Harvey understood from the Eldridge chart that the Old Virgin and
a nest of curiously named shoals were the turning-point of the
cruise, and that with good luck they would wet the balance of their
salt there. But seeing the size of the Virgin (it was one tiny dot), he
wondered how even Disko with the hog-yoke and the lead could
find her. He learned later that Disko was entirely equal to that and
any other business and could even help others. A big four-by-five
blackboard hung in the cabin, and Harvey never understood the
need of it till, after some blinding thick days, they heard the
unmelodious tooting of a foot-power fog-horn--a machine whose
note is as that of a consumptive elephant.

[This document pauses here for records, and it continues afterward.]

-- ==== Sys2Proof/Laws/MemWf.lean ====
section
/-! SUPPORT. The memory operations keep memory in its canonical form: one lemma for each operation of MemOps.lean. -/
namespace Sys2Proof.Machine

/-- What each piece of a loop keeps, the loop keeps. -/
theorem foldl_ind {α σ : Type} {P : σ → Prop} {f : σ → α → σ} (hf : ∀ s a, P s → P (f s a)) (l : List α) {s : σ} (h : P s) :
    P (l.foldl f s) := by
  induction l generalizing s with
  | nil => exact h
  | cons a l ih => exact ih (hf s a h)

/-- Cells written under a key keep the form. -/
theorem storeCells_wf {s : State} (h : s.mem.wf = true) (key : Option (BitVec 512)) (q : Nat) (cells : List (Nat × Byte)) :
    (storeCells s key q cells).mem.wf = true :=
  foldl_ind (P := fun m => Memory.wf m = true) (fun _ _ hm => memSetByte_wf hm _ _) _ h

-- operations that leave memory as it is

theorem withRas_mem (s : State) (r : Ras) : ({ s with ras := r } : State).mem = s.mem := rfl

@[simp] theorem markSector_mem (s : State) (q : Nat) : (markSector s q).mem = s.mem := rfl

@[simp] theorem setError_mem (s : State) (inL2 : Bool) (q : Nat) (d : Option Defect) : (setError s inL2 q d).mem = s.mem := by
  unfold setError; dsimp only; split <;> rfl

@[simp] theorem repair_mem (s : State) (inL2 : Bool) (q : Nat) : (repair s inL2 q).mem = s.mem := by
  unfold repair; split
  · exact setError_mem _ _ _ _
  · rfl

@[simp] theorem loseSector_mem (s : State) (a : Nat) : (loseSector s a).mem = s.mem := by
  unfold loseSector; dsimp only; split <;> rfl

@[simp] theorem loseRow_mem (s : State) (row : List Nat) (a : Nat) : (loseRow s row a).mem = s.mem :=
  foldl_ind (P := fun t : State => t.mem = s.mem) (fun t x ht => (loseSector_mem t x).trans ht) _ rfl

@[simp] theorem retireSector_mem (s : State) (a : Nat) : (retireSector s a).mem = s.mem := by
  unfold retireSector; dsimp only; split
  · rw [withRas_mem, loseRow_mem]
  · rfl

@[simp] theorem dropCopy_mem (s : State) (q : Nat) : (dropCopy s q).mem = s.mem := rfl

@[simp] theorem cureOnce_mem (s : State) (inL2 : Bool) (q : Nat) : (cureOnce s inL2 q).mem = s.mem := by
  unfold cureOnce; split
  · rfl
  · rfl
  · split <;> simp
  · simp

@[simp] theorem readTry_mem (s : State) (inL2 : Bool) (q : Nat) : (readTry s inL2 q).2.mem = s.mem := by
  unfold readTry; dsimp only; split
  · split
    · simp only [retireSector_mem]; split
      · exact dropCopy_mem _ _
      · rfl
    · exact cureOnce_mem _ _ _
  · split <;> exact repair_mem _ _ _

@[simp] theorem arrayRead_mem (s : State) (q : Nat) : (arrayRead s q).2.mem = s.mem := readTry_mem _ _ _

@[simp] theorem cleanSector_mem (s : State) (q : Nat) : (cleanSector s q).mem = s.mem := by
  show (cureOnce (cureOnce s false q) true q).mem = s.mem
  simp

@[simp] theorem dropLine_mem (s : State) (line : Nat) : (dropLine s line).mem = s.mem := rfl

@[simp] theorem l1Scrub_mem (s : State) (key : Nat) : (l1Scrub s key).mem = s.mem := by
  unfold l1Scrub
  split
  · rfl
  · split
    · rfl
    · show (List.foldl _ s _).mem = s.mem
      refine foldl_ind (P := fun t : State => t.mem = s.mem) ?_ _ rfl
      intro t j ht
      exact ht

@[simp] theorem l1Touch_mem (s : State) (core p hint : Nat) : (l1Touch s core p hint).mem = s.mem := rfl

@[simp] theorem dropClean_mem (s : State) (core : Nat) : (dropClean s core).mem = s.mem := rfl

@[simp] theorem acquireDrop_mem (s : State) (team : Nat) (sc : Scope) : (acquireDrop s team sc).mem = s.mem := by
  unfold acquireDrop; split
  · split <;> rfl
  · rfl

@[simp] theorem setHeldTag_mem (s : State) (p : Nat) (t : Bool) : (setHeldTag s p t).mem = s.mem := rfl

@[simp] theorem scrWrite_mem (s : State) (t off : Nat) (bs : List Byte) (tag : Bool) : (scrWrite s t off bs tag).mem = s.mem := rfl

@[simp] theorem unmarkScr_mem (s : State) (ls : List Loc) : (unmarkScr s ls).mem = s.mem := by
  unfold unmarkScr
  refine foldl_ind (P := fun t : State => t.mem = s.mem) ?_ _ rfl
  intro t l ht
  split
  · split
    · exact ht
    · exact ht
  · exact ht

-- operations that write memory

theorem orBit_wf {s : State} (h : s.mem.wf = true) (base b : Nat) : (orBit s base b).mem.wf = true := by
  unfold orBit; dsimp only; split
  · exact storeCells_wf h _ _ _
  · exact h

theorem markDirty_wf {s : State} (h : s.mem.wf = true) (colour p : Nat) : (markDirty s colour p).mem.wf = true := by
  refine foldl_ind (P := fun t : State => t.mem.wf = true) (fun t d ht => ?_) _ h
  split
  · refine foldl_ind (P := fun t : State => t.mem.wf = true) (fun t e ht => ?_) _ ht
    dsimp only; split
    · exact orBit_wf ht _ _
    · exact ht
  · exact ht

theorem readTry_wf {s : State} (h : s.mem.wf = true) (inL2 : Bool) (q : Nat) : (readTry s inL2 q).2.mem.wf = true := by
  rw [readTry_mem]; exact h

theorem putCells_wf {s : State} (h : s.mem.wf = true) (colour q : Nat) (cells : List (Nat × Byte)) :
    (putCells s colour q cells).mem.wf = true := storeCells_wf h _ _ _

theorem sectorWrite_wf {s : State} (h : s.mem.wf = true) (colour q : Nat) (cells : List (Nat × Byte)) :
    (sectorWrite s colour q cells).2.mem.wf = true := by
  unfold sectorWrite
  split
  · exact putCells_wf (markDirty_wf (show (cleanSector s q).mem.wf = true by simpa using h) _ _) _ _ _
  · have hr := readTry_wf h (l2Holds s q) q
    dsimp only
    split
    · exact putCells_wf (markDirty_wf hr _ _) _ _ _
    · exact hr

theorem cellsWrite_wf {s : State} (h : s.mem.wf = true) (colour : Nat) (cells : List (Nat × Byte)) (tag : Nat → Bool) :
    (cellsWrite s colour cells tag).mem.wf = true := by
  refine foldl_ind (P := fun t : State => t.mem.wf = true) (fun t q ht => ?_) _ h
  dsimp only; split
  · refine foldl_ind (P := fun t : State => t.mem.wf = true) (fun u x hu => ?_) _ (sectorWrite_wf ht _ _ _)
    rw [setHeldTag_mem]; exact hu
  · exact sectorWrite_wf ht _ _ _

theorem recallLine_wf {s : State} (h : s.mem.wf = true) (line : Nat) : (recallLine s line).mem.wf = true := by
  refine foldl_ind (P := fun t : State => t.mem.wf = true) (fun t k ht => ?_) _ h
  dsimp only; split
  · simpa using ht
  · exact cellsWrite_wf (by simpa using ht) _ _ _

theorem l2Touch_wf {s : State} (h : s.mem.wf = true) (line hint : Nat) (holder : Option Nat) :
    (l2Touch s line hint holder).mem.wf = true := by
  unfold l2Touch; dsimp only
  cases sfind s.l2 line with
  | some l => exact h
  | none =>
    dsimp only
    split
    · split
      · rw [show ∀ (t : State) (m : SMap L2Line) (n : Nat), ({ t with l2 := m, nextId := n } : State).mem = t.mem from fun _ _ _ => rfl]
        rw [dropLine_mem]; exact recallLine_wf h _
      · exact h
    · exact h

theorem sliceRead_wf {s : State} (h : s.mem.wf = true) (q hint : Nat) (holder : Option Nat) :
    (sliceRead s q hint holder).2.mem.wf = true := by
  have ht := l2Touch_wf h (q / 8) hint holder
  unfold sliceRead; dsimp only
  generalize l2Touch s (q / 8) hint holder = t at ht
  have hr := readTry_wf ht (l2Holds t q) q
  split
  · exact ht
  · split
    · exact hr
    · exact hr

theorem sliceWrite_wf {s : State} (h : s.mem.wf = true) (colour : Nat) (cells : List (Nat × Byte)) (hint : Nat)
    (tag : Nat → Bool) : (sliceWrite s colour cells hint tag).mem.wf = true :=
  cellsWrite_wf (foldl_ind (P := fun t : State => t.mem.wf = true) (fun _ _ ht => l2Touch_wf ht _ _ _) _ h) _ _ _

theorem l1Clean_wf {s : State} (h : s.mem.wf = true) (key : Nat) : (l1Clean s key).mem.wf = true := by
  have hs : (l1Scrub s key).mem.wf = true := by simpa using h
  unfold l1Clean; dsimp only; split
  · exact hs
  · split
    · exact hs
    · exact cellsWrite_wf (l2Touch_wf hs _ _ _) _ _ _

theorem l1Evict_wf {s : State} (h : s.mem.wf = true) (key : Nat) : (l1Evict s key).mem.wf = true := l1Clean_wf h key

theorem l1Alloc_wf {s : State} (h : s.mem.wf = true) (core p hint : Nat) : (l1Alloc s core p hint).mem.wf = true := by
  unfold l1Alloc; dsimp only; split
  · exact h
  · have ht : ∀ t : State, t.mem.wf = true → (match sfind (l2Touch t (p / 256) hint (some core)).l1 (l1Key core p) with
        | some _ => l2Touch t (p / 256) hint (some core)
        | none => { l2Touch t (p / 256) hint (some core) with
            l1 := sput (l2Touch t (p / 256) hint (some core)).l1 (l1Key core p)
              { valid := 0, dirty := 0, data := 0, tags := 0, mark := 0, use := 0, colour := 0 } }).mem.wf = true := by
      intro t ht
      split <;> exact l2Touch_wf ht (p / 256) hint (some core)
    refine ht _ ?_
    split
    · split
      · exact l1Evict_wf h _
      · exact h
    · exact h

theorem l1Fill_wf {s : State} (h : s.mem.wf = true) (m colour q hint : Nat) : (l1Fill s m colour q hint).2.mem.wf = true := by
  unfold l1Fill; dsimp only; split
  · exact l1Alloc_wf (sliceRead_wf h _ _ _) _ _ _
  · exact sliceRead_wf h _ _ _

theorem l1Need_wf {s : State} (h : s.mem.wf = true) (core colour q : Nat) (ps : List Nat) (hint : Nat) :
    (l1Need s core colour q ps hint).2.mem.wf = true := by
  have hs : ∀ k, (l1Scrub s k).mem.wf = true := fun k => by simpa using h
  unfold l1Need; dsimp only; split
  · simpa using h
  · split
    · exact sliceRead_wf (hs _) _ _ _
    · dsimp only; split
      · exact l1Fill_wf (hs _) _ _ _ _
      · exact l1Fill_wf (hs _) _ _ _ _

theorem l1Recolour_wf {s : State} (h : s.mem.wf = true) (key colour : Nat) : (l1Recolour s key colour).mem.wf = true := by
  unfold l1Recolour; split
  · split
    · exact h
    · exact l1Clean_wf h _
  · exact h

theorem l1Store_wf {s : State} (h : s.mem.wf = true) (core colour : Nat) (cells : List (Nat × Byte)) (hint : Nat)
    (tag : Nat → Bool) : (l1Store s core colour cells hint tag).mem.wf = true := by
  refine foldl_ind (P := fun t : State => t.mem.wf = true) (fun t ln ht => ?_) _ h
  have hr : ∀ key, (l1Recolour (l1Scrub t key) key colour).mem.wf = true := fun key => l1Recolour_wf (by simpa using ht) _ _
  dsimp only; split
  · exact sliceWrite_wf (hr _) _ _ _ _
  · exact l1Alloc_wf (hr _) _ _ _

theorem storeThrough_wf {s : State} (h : s.mem.wf = true) (core colour : Nat) (cells : List (Nat × Byte)) (hint : Nat)
    (tag : Nat → Bool) : (storeThrough s core colour cells hint tag).mem.wf = true := by
  refine foldl_ind (P := fun t : State => t.mem.wf = true) (fun t c ht => ?_) _ (sliceWrite_wf ?_ _ _ _ _)
  · exact ht
  refine foldl_ind (P := fun t : State => t.mem.wf = true) (fun t ln ht => ?_) _ h
  have hr : ∀ key, (l1Recolour (l1Scrub t key) key colour).mem.wf = true := fun key => l1Recolour_wf (by simpa using ht) _ _
  dsimp only; split <;> exact hr _

theorem pushL1_wf {s : State} (h : s.mem.wf = true) (core : Nat) : (pushL1 s core).mem.wf = true :=
  foldl_ind (P := fun t : State => t.mem.wf = true) (fun _ k ht => l1Clean_wf ht k) _ h

theorem l1Flush_wf {s : State} (h : s.mem.wf = true) (core p : Nat) : (l1Flush s core p).mem.wf = true := l1Clean_wf h _

theorem emptyL1_wf {s : State} (h : s.mem.wf = true) (core : Nat) : (emptyL1 s core).mem.wf = true :=
  foldl_ind (P := fun t : State => t.mem.wf = true) (fun _ k ht => l1Evict_wf ht k) _ h

theorem shrinkL1_wf {s : State} (h : s.mem.wf = true) (core : Nat) : (shrinkL1 s core).mem.wf = true := by
  refine foldl_ind (P := fun t : State => t.mem.wf = true) (fun t k ht => ?_) _ h
  dsimp only; split
  · exact ht
  · split
    · exact l1Evict_wf ht _
    · exact ht

theorem releasePush_wf {s : State} (h : s.mem.wf = true) (team : Nat) (sc : Scope) : (releasePush s team sc).mem.wf = true := by
  unfold releasePush; split
  · split
    · exact pushL1_wf h _
    · exact h
  · exact h

theorem readSectors_wf {s : State} (h : s.mem.wf = true) (qs : List Nat) (hint : Nat) :
    (readSectors s qs hint).2.mem.wf = true := by
  refine foldl_ind (P := fun r : Bool × State => r.2.mem.wf = true) (fun r q hr => ?_) qs (s := (true, s)) h
  split
  · exact sliceRead_wf hr _ _ _
  · exact hr

theorem homeWriteTags_wf {s : State} (h : s.mem.wf = true) (colour : Nat) (xs : List (Loc × Byte)) (hint : Nat)
    (tag : Loc → Bool) : (homeWriteTags s colour xs hint tag).mem.wf = true := by
  refine foldl_ind (P := fun t : State => t.mem.wf = true) (fun t x ht => ?_) _ ?_
  · split
    · exact ht
    · exact ht
  · rw [unmarkScr_mem]; split
    · exact h
    · exact sliceWrite_wf h _ _ _ _

theorem homeWrite_wf {s : State} (h : s.mem.wf = true) (colour : Nat) (ls : List Loc) (bs : List Byte) (hint : Nat)
    (tag : Bool) : (homeWrite s colour ls bs hint tag).mem.wf = true := homeWriteTags_wf h _ _ _ _

/-- A verified body is placed in canonical form. -/
theorem placeBody_wf {s : State} (h : s.mem.wf = true) (body : List Byte) : (placeBody s body).mem.wf = true :=
  sliceWrite_wf h _ _ _ _

theorem estPut_wf {s : State} (h : s.mem.wf = true) (colour a : Nat) (bs : List Byte) : (estPut s colour a bs).mem.wf = true := by
  unfold estPut; split
  · exact h
  · exact sliceWrite_wf h _ _ _ _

They were making a short berth, towing the anchor under their
foot to save trouble. "Square-rigger bellowin' fer his latitude," said
Long Jack. The dripping red head-sails of a bark glided out of the
fog, and the 'We're Here' rang her bell thrice, using sea shorthand.

The larger boat backed her topsail with shrieks and shoutings.

"Frenchman," said Uncle Salters, scornfully. "Miquelon boat from
St. Malo." The farmer had a weatherly sea-eye. "I'm 'most outer
'baccy, too, Disko."

"Same here," said Tom Platt. "Hi! Backez vous--backez vous!
Standez awayez, you butt-ended mucho-bono! Where you from--
St. Malo, eh?"

"Ah, ha! Mucho bono! Oui! oui! Clos Poulet--St. Malo! St. Pierre
et Miquelon," cried the other crowd, waving woollen caps and
laughing. Then all together, "Bord! Bord!"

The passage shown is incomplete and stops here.